由于这些生成的值只会被用来查询,不会被修改,所以很适合用数组来表示。

/*
 * Expression-evaluator datatype. Expressions, within the
 * evaluator, are stored as an array of these beasts, terminated by
 * a record with type==0. Mostly, it's a vector type: each type
 * denotes some kind of a component, and the value denotes the
 * multiple of that component present in the expression. The
 * exception is the WRT type, whose `value' field denotes the
 * segment to which the expression is relative. These segments will
 * be segment-base types, i.e. either odd segment values or SEG_ABS
 * types. So it is still valid to assume that anything with a
 * `value' field of zero is insignificant.
 */
typedef struct {
    long type;                             /* a register, or EXPR_xxx */
    long value;                            /* must be >= 32 bits */
} expr;
  1. 通过HASH值将数组和链表结合在一起来存储预处理中遇到的宏。

这样HASH数组中的每一项都指向一个链表,链表中的每个结点都存储着一个宏的相关信息, 而且各个结点宏名字具有相同的HASH值。这种数组和链表通过HASH算法结合在一起的结构 可以更加快速地找到指定名字的宏。

  1. NASM在运行时会动态分配两块内存。

一块用来进行随机内存存取,以树状结构表示,每个叶结点中存储实际的数据;

另一块用来进行顺序内存存取,以链状结构表示。

这样程序在需要许多小的内存块时就不必每次去分配,只在已分配的内存块被用 完时再分配。即提高了效率,也易于管理。
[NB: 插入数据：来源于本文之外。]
-- ==== Sys2Proof/Machine/Jobs.lean ====
section
/-!
DEFINITION. The dispatcher's descriptors (R215 to R217), the job codes of R219, and the transfers that wait for the items that
name them.
-/
namespace Sys2Proof.Machine

/-! ## Descriptors (R215 to R217) -/

/-- Address of descriptor `d`. -/
def descAddr (d : Nat) : Nat := 0x06FC0000 + 32 * d

/-- `n` bytes from byte `i` of descriptor `d`. -/
def State.dF (s : State) (d i n : Nat) : Nat := leNat (s.sramBytes (descAddr d + i) n)

/-- Put bytes into descriptor `d`. -/
def State.dPut (s : State) (d i : Nat) (bs : List Byte) : State := s.putArray (descAddr d + i) bs

/-- Engine class. -/
def State.dClass (s : State) (d : Nat) : Nat := s.dF d 0 1 % 16

/-- Release event. -/
def State.dTrig (s : State) (d : Nat) : Nat := s.dF d 0 1 / 16

/-- Priority. -/
def State.dPrio (s : State) (d : Nat) : Nat := s.dF d 1 1 % 8

/-- NOTIFY. -/
def State.dNotify (s : State) (d : Nat) : Bool := (s.dF d 1 1).testBit 3

/-- ITEMWISE. -/
def State.dItemwise (s : State) (d : Nat) : Bool := (s.dF d 1 1).testBit 4

/-- Flow; 0 is no flow. -/
def State.dFlow (s : State) (d : Nat) : Nat := s.dF d 2 1

/-- Slot within the class, or 0xFF. -/
def State.dEngine (s : State) (d : Nat) : Nat := s.dF d 3 1

/-- Block number. -/
def State.dBlock (s : State) (d : Nat) : Nat := s.dF d 4 6

/-- Template index. -/
def State.dTemplate (s : State) (d : Nat) : Nat := s.dF d 10 2

/-- Predecessors not yet complete. -/
def State.dPending (s : State) (d : Nat) : Nat := s.dF d 16 1 % 16

/-- STATE: 0 FREE, 1 WAIT, 2 READY, 3 RUN, 4 DONE. -/
def State.dState (s : State) (d : Nat) : Nat := s.dF d 17 1 % 8

/-- FEED. -/
def State.dFeed (s : State) (d : Nat) : Nat := s.dF d 18 2

/-- ITEMS. -/
def State.dItems (s : State) (d : Nat) : Nat := s.dF d 28 2

/-- ARG. -/
def State.dArg (s : State) (d : Nat) : Nat := s.dF d 30 2

/-- The successors named. -/
def State.dSucc (s : State) (d : Nat) : List Nat :=
  ((List.range 4).map fun i => s.dF d (20 + 2 * i) 2).filter fun x => decide (x ≠ 0xFFFF)

/-! ## Jobs (R219) -/

/-- A job code that carries a block: only templates may name it. -/
def blockJob (cls a : Nat) : Bool :=
  match cls with
  | 4 => (decide (0x4000 ≤ a) && decide (a < 0x4200)) || (decide (0x4400 ≤ a) && decide (a < 0x4580)) ||
      (decide (0x4800 ≤ a) && decide (a < 0x485C)) || (decide (0x4900 ≤ a) && decide (a < 0x4908))
  | 5 => decide (a < 2)
  | 6 => decide (a < 0x200) || (decide (0x1000 ≤ a) && decide (a < 0x1200))
  | 7 => decide (a < 128)
  | _ => false

/-- A job code that a row lists. -/
def jobCode (cls a : Nat) : Bool :=
  blockJob cls a || (match cls with
    | 4 => decide (a < 0x400)
    | 5 => decide (a = 2)
    | 6 => decide (a = 0x2000)
    | 7 => decide (a = 0x1000)
    | _ => false)

/-- An item that names a job is incomplete: a live descriptor of the class has its code among its arguments, for its block where the job
carries one. -/
def State.jobWaits (s : State) (cls code blk : Nat) : Bool :=
  s.sch.descs.any fun x =>
    let a := s.dArg x.idx
    decide (s.dClass x.idx = cls) && (!blockJob cls code || decide (s.dBlock x.idx = blk)) && !x.cancel &&
      decide (a ≤ code) && decide (code < a + s.dItems x.idx) && !x.done.contains (code - a)

/-- What a job transfers is ready: it waits for the job's item while that is incomplete, is lost where the item has been stopped (R229),
and otherwise goes out at once. -/
def State.release (s : State) (cls code blk : Nat) (what : JobOut) (send : State → State) : State :=
  if s.sch.stopped.contains (cls, code, blk) then s
  else if s.jobWaits cls code blk then { s with sch := { s.sch with jobs := s.sch.jobs ++ [⟨cls, code, blk, what⟩] } }
  else send s

/-- A twin frame of a job of class 5. -/
def State.twinJob (s : State) (code blk : Nat) (frame : List Byte) : State :=
  s.release 5 code blk (.twin frame) fun s => s.emit .twinFrame 0 frame

end Sys2Proof.Machine
end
SAA :dynamic sequential-access array.

RAA :dynamic random access array.

struct SAA {
    /*
     * members `end' and `elem_len' are only valid in first link in
     * list; `rptr' and `rpos' are used for reading
     */
    struct SAA *next, *end, *rptr;
    long elem_len, length, posn, start, rpos;
    char *data;
};

struct RAA {
    /*
     * Number of layers below this one to get to the real data. 0
     * means this structure is a leaf, holding RAA_BLKSIZE real
     * data items; 1 and above mean it's a branch, holding
     * RAA_LAYERSIZE pointers to the next level branch or leaf
     * structures.
     */
    int layers;
    /*
     * Number of real data items spanned by one position in the
     * `data' array at this level. This number is 1, trivially, for
     * a leaf (level 0): for a level 1 branch it should be
     * RAA_BLKSIZE, and for a level 2 branch it's
     * RAA_LAYERSIZE*RAA_BLKSIZE.
     */
    long stepsize;
    union RAA_UNION {
    struct RAA_LEAF {
        long data[RAA_BLKSIZE];
    } l;
    struct RAA_BRANCH {
        struct RAA *data[RAA_LAYERSIZE];
    } b;
    } u;
};
  1. 其它

每条合法指令的模板如下表示:

struct itemplate {
    int opcode;                    /* the token, passed from "parser.c" */
    int operands;                  /* number of operands */
    long opd[3];                   /* bit flags for operand types */
    const char *code;              /* the code it assembles to */
    unsigned long flags;           /* some flags */
};

其中在第四项code中,用特定的值来表示生成的机器码中可能出现的情况, 比如若指令模板中存在\320,则表示该指令需要一个固定大小为16位的 操作数。这样,如果目标代码为32位时,机器码就需要一个操作数前缀。

$Id: nasmdata.html,v 1.2 2003/10/27 09:17:26 jingtao Exp $